Kilcher’s team argued that the “lucrative” film franchise “presented itself as sympathetic to Indigenous struggles, all while silently exploiting a real Indigenous youth behind the scenes”.
The document said she had no knowledge of the use of her face until she met Cameron at an event in 2010, when he allegedly told her he had a gift for her – a framed signed sketch of Neytiri.
His picture, it is claimed, included the handwritten note: “Your beauty was my early inspiration for Neytiri. Too bad you were shooting another movie. Next time.”
Her team said producers had not, in fact, tried to hire her for a role, as the note suggested, even after her talent agent at the time had tried to get her an audition.
She only learned late last year that closely Cameron had apparently followed her facial features for Neytiri, when an interview was shared on social media around the release of film three, Avatar: Fire and Ash.

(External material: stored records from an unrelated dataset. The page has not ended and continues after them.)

-- ==== Sys2Proof/Tests/Slice0.lean ====
section
/-! SUPPORT. Tests: ill-formed commands refused, the manual's worked examples, small steps, and for every statement with
hypotheses a state and operands that meet them together. -/

namespace Sys2Proof.Tests
open Sys2Proof Sys2Proof.Machine

-- One theorem after another: each test that the kernel evaluates waits for all declarations before it to be checked, and
-- tests elaborated side by side would each hold a thread while they wait.
set_option Elab.async false

/-! ### Ill-formed frames are refused -/

theorem test_frame_too_short : (Instr.frameReceived .link1 [0x20, 0x10, 0x51]).wellFormed = false := by decide
theorem test_frame_body_above_56 :
    (Instr.frameReceived .link1 (0x20 :: 0x10 :: 0x51 :: 57 :: List.replicate 59 0)).wellFormed = false := by decide
theorem test_frame_body_of_56 :
    (Instr.frameReceived .link1 (0x20 :: 0x10 :: 0x51 :: 56 :: List.replicate 58 0)).wellFormed = true := by decide
theorem test_frame_without_check :
    (Instr.frameReceived .link1 [0x20, 0x10, 0x51, 1, 0x06]).wellFormed = false := by decide
theorem test_ill_formed_refused :
    exec (.frameReceived .link1 [0x20, 0x10, 0x51]) State.reset = .refused .noFrame := by rfl
theorem test_no_word_spells_a_command : decodeTableWord 0 0 = none ∧ State.reset.withFetchWord 16 5 = State.reset :=
  ⟨rfl, rfl⟩

/-! ### Worked examples of the manual -/

/-- R149, the seven rows of its table. -/
theorem test_table_examples :
    let t := [(330, 9600), (900, 7800), (1600, 6000), (2400, 4200)]
    [200, 615, 1000, 1201, 1602, 2400, 3000].map (tableTarget · t) = [9600, 8700, 7543, 7026, 5995, 4200, 4200] := by
  decide

/-- R114, the four rows of its table. -/
theorem test_filter_examples :
    filterStep (some 12300) 11700 = 12225 ∧ filterStep (some 12225) 11700 = 12160 ∧
      filterStep (some 11307) 13800 = 11618 ∧ filterStep (some 11707) 11700 = 11707 := by decide

/-- R96, rows of its table: ON and OFF at the configured and at the fast period. -/
theorem test_cycle_examples :
    [80, 81, 101, 134, 150, 300].map (fun p =>
      ((Cycle.ofPeriod p).onLength, (Cycle.ofPeriod p).offLength, fastPeriod p,
        (Cycle.ofPeriod (fastPeriod p)).onLength, (Cycle.ofPeriod (fastPeriod p)).offLength)) =
    [(40, 40, 40, 20, 20), (41, 40, 40, 20, 20), (51, 50, 50, 25, 25), (67, 67, 67, 34, 33), (75, 75, 75, 38, 37),
      (150, 150, 150, 75, 75)] := by decide

/-- R48: channel 13 at phase 180 with duty 160 is driven in steps 180 to 249 and then 0 to 89 of the next period. -/
theorem test_wrapped_drive :
    let ch := { Chan.reset with applied := 160, prevDuty := 160 }
    gateOn 180 ch 179 = false ∧ gateOn 180 ch 180 = true ∧ gateOn 180 ch 249 = true ∧ gateOn 180 ch 89 = true ∧
      gateOn 180 ch 90 = false := by decide

/-- R100: half a period of 1,200 Hz is 417 us, of 4,000 Hz 125 us. -/
theorem test_tone_half : toneHalf 1200 = 417 ∧ toneHalf 4000 = 125 := by decide

/-- R183: an event's bit is where the digest's table puts it. -/
theorem test_event_bits : EventKind.trip.bit = 1#9 ∧ EventKind.flashFast.bit = 64#9 ∧ EventKind.reset.bit = 256#9 := by
  decide

/-! ### States for the tests -/

/-- A part in ACTIVE at the last step of a period, on the default records. -/
def base : State :=
  { State.reset with power := { State.reset.power with part := .active }, clock := .step 249 }

def lampRec (c : Channel) : ChannelRec := { ChannelRec.default c with kind := .lamp, phase := 0 }

/-- A part whose channel `c` has a kind and a volatile record. -/
def withChan (s : State) (c : Channel) (kind : ChKind) (ch : Chan) : State :=
  (s.setCfg { s.cfg with channels := s.cfg.channels.set c { s.chRec c with kind := kind, phase := 0 } }).setChan c ch

/-- A map entry of a part. -/
def withEntry (s : State) (i : Fin 32) (f : Fn) (c : Channel) (k : Contribution) : State :=
  s.setCfg { s.cfg with map := s.cfg.map.set i (some ⟨f, c, k⟩) }

/-- A frame of the diagnostic master C, which has every right by default. -/
def ask : Frame := { answered := true, slot := .c, source := 18, kind := requestKind, body := [] }

def runOf (i : Item) : Run :=
  { items := [i], answers := [], oldAddress := none, rateAfter := false, resetAfter := false, lost := false }

/-- A part that executes an item on LINK_2. -/
def item (i : Item) : State := base.setPort .link2 { base.port .link2 with queue := [ask], run := some (runOf i) }

theorem item_executing (i : Item) : Executing (item i) .link2 ask (runOf i) i := ⟨rfl, rfl, rfl, rfl, rfl⟩

theorem item_configTest (i : Item) : (item i).configTest ask.slot = none := rfl

/-- A part whose LINK_2 is in some condition. -/
def portIs (f : PortState → PortState) : State := base.setPort .link2 (f (base.port .link2))

/-- A part with one sample request at step 249. -/
def asking (x : Source) (slots : List GaugeId) : State :=
  base.setSeq { base.seq with requests := [⟨x, 249, slots⟩] }

/-- The answers of the reply a port has built. -/
def answersOf (t : State) (p : Port) : List Answer :=
  match (t.port p).reply with
  | .built y => y.answers
  | _ => []

/-- The state a command leaves: the next state, or the same where it answers none. -/
def after (c : Instr) (s : State) : State :=
  match exec c s with
  | .next t => t
  | .fault _ | .refused _ => s

/-! ### Small steps -/

/-- R6, R7: PANEL 251 is clamped to 250 and answered CLAMPED. -/
theorem test_claim_clamps :
    (match exec (.claim .link2) (item (.claim [(11, 251)])) with
      | .next t => (t.cell .panel .c, answersOf t .link2)
      | _ => (none, [])) = (some ⟨250, false, none⟩, Status.only .clamped) := by decide +kernel

/-- R8: CLAIM_ALL with an empty list withdraws every claim. -/
theorem test_claim_all_empties :
    (match exec (.claimAll .link2) ((item (.claimAll [])).setCell .side .c (some ⟨1, false, none⟩)) with
      | .next t => (t.cell .side .c, answersOf t .link2)
      | _ => (some ⟨9, false, none⟩, [])) = (none, Status.only .ok) := by decide +kernel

In the interview, Cameron namechecked Kilcher and her LA Times cover as the “actual source”, the claim noted. “This is actually her… her lower face. She had a very interesting face.”
Kilcher said: “When I received Cameron’s sketch, I believed it was a personal gesture, at most a loose inspiration tied to casting and my activism.
“Millions of people opened their hearts to Avatar because they believed in its message and I was one of them.
“I never imagined that someone I trusted would systematically use my face as part of an elaborate design process and integrate it into a production pipeline without my knowledge or consent. That crosses a major line. This act is deeply wrong.”
Kilcher played Pocahontas in Terrence Malick’s 2005 film The New World, and Ka’iulani in Princess Kaiulani in 2009. In 2020, she had a recurring role on the Paramount show Yellowstone.